Work task: The expected output is exactly the lines below, starting at the line with "(lane2 d a b (fun x y => (bfxs" and ending at the line with "(.vaddi d a i)", both included; no other line belongs in it.

Information:
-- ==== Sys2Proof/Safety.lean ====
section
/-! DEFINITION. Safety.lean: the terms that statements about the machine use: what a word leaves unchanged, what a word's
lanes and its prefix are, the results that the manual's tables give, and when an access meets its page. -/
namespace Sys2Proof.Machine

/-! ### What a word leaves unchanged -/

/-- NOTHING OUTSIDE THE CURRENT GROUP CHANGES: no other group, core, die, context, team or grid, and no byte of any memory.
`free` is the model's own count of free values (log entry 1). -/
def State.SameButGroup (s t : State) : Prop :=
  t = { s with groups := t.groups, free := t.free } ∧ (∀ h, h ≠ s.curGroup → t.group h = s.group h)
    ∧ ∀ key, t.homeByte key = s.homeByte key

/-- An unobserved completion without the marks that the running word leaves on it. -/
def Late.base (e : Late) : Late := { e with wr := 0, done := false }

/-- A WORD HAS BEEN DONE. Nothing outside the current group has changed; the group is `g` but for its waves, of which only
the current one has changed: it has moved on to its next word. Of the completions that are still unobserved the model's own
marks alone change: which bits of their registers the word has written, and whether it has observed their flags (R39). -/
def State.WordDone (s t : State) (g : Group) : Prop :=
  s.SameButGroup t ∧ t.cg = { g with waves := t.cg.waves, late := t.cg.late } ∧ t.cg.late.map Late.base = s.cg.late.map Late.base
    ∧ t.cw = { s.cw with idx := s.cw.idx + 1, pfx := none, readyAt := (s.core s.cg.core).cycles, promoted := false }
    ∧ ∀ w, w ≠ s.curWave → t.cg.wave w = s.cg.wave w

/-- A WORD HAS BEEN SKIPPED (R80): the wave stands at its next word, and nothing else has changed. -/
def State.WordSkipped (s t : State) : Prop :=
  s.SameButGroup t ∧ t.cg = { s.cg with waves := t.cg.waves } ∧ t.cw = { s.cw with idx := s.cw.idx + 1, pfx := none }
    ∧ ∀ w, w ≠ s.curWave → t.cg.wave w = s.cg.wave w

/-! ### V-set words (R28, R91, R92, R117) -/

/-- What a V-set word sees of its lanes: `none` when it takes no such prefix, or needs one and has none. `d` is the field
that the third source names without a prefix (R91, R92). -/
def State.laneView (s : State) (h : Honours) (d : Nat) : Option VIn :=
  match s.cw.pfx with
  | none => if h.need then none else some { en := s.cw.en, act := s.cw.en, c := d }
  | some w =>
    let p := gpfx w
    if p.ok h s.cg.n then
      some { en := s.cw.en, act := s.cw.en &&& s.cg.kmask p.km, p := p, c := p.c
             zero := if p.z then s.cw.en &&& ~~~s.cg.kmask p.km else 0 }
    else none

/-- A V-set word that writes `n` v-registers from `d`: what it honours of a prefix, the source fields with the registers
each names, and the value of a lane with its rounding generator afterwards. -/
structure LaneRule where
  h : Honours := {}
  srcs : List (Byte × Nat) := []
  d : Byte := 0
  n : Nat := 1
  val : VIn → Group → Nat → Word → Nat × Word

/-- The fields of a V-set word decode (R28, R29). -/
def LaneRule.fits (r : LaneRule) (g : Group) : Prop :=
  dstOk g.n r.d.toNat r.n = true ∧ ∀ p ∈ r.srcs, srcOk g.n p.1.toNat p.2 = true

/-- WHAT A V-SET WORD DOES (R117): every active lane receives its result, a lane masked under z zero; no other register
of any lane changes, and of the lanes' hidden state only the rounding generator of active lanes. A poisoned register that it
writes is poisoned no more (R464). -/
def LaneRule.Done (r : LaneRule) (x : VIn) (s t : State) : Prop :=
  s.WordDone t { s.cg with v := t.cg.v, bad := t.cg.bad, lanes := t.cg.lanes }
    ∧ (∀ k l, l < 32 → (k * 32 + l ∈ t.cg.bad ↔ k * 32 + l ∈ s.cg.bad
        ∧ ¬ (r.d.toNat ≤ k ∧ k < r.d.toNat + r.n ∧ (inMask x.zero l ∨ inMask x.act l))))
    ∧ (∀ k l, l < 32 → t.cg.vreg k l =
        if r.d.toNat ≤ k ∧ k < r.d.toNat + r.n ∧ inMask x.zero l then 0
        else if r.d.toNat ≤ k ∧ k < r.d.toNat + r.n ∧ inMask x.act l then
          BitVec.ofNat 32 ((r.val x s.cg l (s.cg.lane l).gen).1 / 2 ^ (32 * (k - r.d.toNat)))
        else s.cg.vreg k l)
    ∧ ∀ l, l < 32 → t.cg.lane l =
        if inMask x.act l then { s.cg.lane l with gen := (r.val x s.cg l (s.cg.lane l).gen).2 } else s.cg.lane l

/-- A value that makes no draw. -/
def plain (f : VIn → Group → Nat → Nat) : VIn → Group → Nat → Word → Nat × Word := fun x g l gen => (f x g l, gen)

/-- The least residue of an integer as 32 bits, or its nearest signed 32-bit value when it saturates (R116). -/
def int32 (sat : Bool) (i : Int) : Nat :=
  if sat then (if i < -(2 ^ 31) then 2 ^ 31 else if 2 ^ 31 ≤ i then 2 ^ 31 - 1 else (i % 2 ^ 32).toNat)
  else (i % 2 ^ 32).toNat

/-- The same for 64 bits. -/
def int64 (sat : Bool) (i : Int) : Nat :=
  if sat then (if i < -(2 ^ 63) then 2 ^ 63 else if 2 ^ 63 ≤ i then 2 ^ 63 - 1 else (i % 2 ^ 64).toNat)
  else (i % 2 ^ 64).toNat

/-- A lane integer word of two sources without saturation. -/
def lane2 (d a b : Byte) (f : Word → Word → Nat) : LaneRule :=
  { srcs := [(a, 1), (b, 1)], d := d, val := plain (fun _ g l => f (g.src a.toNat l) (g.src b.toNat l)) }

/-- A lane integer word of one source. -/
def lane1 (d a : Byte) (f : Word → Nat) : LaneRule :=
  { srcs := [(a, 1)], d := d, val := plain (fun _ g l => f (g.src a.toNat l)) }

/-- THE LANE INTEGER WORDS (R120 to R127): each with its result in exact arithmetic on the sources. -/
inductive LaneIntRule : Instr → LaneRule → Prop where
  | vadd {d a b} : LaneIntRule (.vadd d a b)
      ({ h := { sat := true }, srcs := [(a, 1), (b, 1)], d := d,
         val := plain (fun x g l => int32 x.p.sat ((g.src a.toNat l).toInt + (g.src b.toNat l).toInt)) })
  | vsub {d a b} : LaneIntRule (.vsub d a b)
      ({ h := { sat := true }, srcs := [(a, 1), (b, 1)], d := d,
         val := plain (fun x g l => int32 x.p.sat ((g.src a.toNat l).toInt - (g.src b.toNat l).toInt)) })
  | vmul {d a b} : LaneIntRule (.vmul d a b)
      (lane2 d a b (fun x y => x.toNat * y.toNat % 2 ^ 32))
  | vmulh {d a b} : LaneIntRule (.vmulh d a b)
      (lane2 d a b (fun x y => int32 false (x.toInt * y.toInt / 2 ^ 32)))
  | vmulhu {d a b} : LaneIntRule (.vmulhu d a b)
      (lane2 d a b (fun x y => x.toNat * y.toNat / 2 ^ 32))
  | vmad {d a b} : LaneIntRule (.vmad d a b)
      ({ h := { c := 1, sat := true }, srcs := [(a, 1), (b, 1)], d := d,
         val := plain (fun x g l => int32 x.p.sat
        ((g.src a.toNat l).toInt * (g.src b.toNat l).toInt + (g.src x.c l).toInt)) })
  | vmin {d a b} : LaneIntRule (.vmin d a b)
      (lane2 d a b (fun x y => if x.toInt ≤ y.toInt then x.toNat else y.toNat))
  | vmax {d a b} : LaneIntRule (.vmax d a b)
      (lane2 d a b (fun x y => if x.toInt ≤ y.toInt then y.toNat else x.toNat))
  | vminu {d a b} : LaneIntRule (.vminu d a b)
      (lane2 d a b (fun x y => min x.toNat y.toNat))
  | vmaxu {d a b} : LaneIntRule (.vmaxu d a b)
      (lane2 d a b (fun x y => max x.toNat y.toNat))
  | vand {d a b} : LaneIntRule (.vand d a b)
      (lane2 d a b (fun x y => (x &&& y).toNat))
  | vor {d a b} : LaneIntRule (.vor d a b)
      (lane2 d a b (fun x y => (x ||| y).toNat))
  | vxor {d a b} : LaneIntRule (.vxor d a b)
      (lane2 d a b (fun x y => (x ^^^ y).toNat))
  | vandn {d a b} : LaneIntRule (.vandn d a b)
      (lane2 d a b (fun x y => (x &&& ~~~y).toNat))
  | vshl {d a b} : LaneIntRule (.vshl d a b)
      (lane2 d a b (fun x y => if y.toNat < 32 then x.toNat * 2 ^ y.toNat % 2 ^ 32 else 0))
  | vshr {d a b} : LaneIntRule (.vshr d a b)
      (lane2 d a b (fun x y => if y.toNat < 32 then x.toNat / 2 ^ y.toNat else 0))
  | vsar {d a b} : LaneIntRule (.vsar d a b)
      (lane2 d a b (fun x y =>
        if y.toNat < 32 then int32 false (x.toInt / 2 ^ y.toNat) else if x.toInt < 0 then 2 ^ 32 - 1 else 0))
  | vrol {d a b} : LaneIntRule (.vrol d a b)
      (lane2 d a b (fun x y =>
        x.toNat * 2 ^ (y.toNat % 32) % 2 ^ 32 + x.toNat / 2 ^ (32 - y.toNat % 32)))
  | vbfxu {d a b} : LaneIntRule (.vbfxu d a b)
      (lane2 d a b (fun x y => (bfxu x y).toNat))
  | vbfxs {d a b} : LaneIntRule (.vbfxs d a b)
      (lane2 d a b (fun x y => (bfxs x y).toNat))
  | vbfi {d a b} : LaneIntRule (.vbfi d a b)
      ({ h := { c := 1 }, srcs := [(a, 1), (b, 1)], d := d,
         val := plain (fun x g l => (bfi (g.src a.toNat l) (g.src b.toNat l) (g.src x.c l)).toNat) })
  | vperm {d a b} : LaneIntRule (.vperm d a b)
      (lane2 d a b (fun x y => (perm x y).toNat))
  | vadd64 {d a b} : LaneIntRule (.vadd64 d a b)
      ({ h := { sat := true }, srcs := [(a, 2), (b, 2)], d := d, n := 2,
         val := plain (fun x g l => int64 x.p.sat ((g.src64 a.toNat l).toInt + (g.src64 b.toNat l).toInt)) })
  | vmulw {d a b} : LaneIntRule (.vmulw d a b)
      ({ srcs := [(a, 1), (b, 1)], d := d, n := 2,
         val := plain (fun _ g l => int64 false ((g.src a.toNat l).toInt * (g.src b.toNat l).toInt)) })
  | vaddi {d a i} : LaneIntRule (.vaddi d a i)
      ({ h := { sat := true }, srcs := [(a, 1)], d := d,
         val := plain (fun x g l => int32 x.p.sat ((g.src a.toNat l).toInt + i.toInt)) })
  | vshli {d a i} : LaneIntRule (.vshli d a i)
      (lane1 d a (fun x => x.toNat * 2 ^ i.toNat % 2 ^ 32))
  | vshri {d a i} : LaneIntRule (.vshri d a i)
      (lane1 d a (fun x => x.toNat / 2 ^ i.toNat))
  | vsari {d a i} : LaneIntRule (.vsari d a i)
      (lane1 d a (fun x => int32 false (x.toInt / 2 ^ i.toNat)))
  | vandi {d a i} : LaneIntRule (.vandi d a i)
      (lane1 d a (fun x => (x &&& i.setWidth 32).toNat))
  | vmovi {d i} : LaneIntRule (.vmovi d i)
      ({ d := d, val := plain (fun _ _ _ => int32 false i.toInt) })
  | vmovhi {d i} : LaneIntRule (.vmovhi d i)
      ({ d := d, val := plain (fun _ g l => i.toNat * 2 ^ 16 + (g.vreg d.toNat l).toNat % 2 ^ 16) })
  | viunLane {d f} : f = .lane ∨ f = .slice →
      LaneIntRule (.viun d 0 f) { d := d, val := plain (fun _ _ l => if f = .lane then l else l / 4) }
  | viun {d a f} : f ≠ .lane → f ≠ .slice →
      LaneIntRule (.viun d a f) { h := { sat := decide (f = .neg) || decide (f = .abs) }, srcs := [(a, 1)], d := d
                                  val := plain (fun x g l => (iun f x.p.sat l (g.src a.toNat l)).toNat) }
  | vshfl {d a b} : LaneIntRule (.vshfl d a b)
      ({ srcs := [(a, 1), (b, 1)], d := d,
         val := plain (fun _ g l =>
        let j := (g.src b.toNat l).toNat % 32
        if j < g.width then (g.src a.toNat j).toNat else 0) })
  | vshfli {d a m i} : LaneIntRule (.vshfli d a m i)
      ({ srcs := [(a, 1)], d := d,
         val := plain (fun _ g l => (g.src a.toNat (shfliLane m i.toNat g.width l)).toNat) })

==

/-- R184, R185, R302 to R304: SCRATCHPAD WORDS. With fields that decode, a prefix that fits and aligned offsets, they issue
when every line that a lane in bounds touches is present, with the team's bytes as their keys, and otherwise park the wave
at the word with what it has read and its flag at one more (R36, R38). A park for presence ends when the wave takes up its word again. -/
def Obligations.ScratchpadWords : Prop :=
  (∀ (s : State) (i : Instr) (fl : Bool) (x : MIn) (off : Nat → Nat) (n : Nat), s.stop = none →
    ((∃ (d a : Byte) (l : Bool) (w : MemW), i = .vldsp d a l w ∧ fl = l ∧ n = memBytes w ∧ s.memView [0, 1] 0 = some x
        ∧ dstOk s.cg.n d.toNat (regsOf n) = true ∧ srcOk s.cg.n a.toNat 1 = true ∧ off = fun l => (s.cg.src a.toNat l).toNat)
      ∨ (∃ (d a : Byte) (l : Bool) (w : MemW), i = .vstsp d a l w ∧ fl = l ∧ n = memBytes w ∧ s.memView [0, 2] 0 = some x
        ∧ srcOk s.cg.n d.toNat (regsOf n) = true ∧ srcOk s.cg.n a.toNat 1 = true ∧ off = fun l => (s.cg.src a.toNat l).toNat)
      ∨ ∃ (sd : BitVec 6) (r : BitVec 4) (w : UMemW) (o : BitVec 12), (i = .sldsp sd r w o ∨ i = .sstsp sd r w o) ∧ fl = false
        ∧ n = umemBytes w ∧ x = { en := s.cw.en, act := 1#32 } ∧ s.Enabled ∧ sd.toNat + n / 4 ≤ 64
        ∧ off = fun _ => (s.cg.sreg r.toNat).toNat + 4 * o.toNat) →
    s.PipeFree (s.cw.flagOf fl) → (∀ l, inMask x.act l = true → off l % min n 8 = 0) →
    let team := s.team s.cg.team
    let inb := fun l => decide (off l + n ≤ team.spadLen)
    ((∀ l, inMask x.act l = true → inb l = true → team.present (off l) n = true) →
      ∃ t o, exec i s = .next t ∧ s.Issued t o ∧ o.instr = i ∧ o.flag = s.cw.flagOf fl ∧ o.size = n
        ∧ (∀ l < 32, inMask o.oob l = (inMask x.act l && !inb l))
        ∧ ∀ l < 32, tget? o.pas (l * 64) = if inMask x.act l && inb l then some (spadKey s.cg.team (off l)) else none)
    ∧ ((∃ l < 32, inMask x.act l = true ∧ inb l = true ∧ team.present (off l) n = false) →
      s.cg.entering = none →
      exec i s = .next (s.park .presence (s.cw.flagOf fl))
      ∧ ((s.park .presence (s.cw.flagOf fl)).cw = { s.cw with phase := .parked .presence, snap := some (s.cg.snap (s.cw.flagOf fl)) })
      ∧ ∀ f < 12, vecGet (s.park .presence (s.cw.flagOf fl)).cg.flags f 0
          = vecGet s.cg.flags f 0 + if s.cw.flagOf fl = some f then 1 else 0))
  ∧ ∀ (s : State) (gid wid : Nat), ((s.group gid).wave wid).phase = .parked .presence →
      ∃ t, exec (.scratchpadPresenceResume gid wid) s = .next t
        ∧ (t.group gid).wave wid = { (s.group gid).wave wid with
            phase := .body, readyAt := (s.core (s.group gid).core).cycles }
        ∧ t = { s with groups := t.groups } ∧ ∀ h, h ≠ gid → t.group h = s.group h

Expected answer:
      (lane2 d a b (fun x y => (bfxs x y).toNat))
  | vbfi {d a b} : LaneIntRule (.vbfi d a b)
      ({ h := { c := 1 }, srcs := [(a, 1), (b, 1)], d := d,
         val := plain (fun x g l => (bfi (g.src a.toNat l) (g.src b.toNat l) (g.src x.c l)).toNat) })
  | vperm {d a b} : LaneIntRule (.vperm d a b)
      (lane2 d a b (fun x y => (perm x y).toNat))
  | vadd64 {d a b} : LaneIntRule (.vadd64 d a b)
      ({ h := { sat := true }, srcs := [(a, 2), (b, 2)], d := d, n := 2,
         val := plain (fun x g l => int64 x.p.sat ((g.src64 a.toNat l).toInt + (g.src64 b.toNat l).toInt)) })
  | vmulw {d a b} : LaneIntRule (.vmulw d a b)
      ({ srcs := [(a, 1), (b, 1)], d := d, n := 2,
         val := plain (fun _ g l => int64 false ((g.src a.toNat l).toInt * (g.src b.toNat l).toInt)) })
  | vaddi {d a i} : LaneIntRule (.vaddi d a i)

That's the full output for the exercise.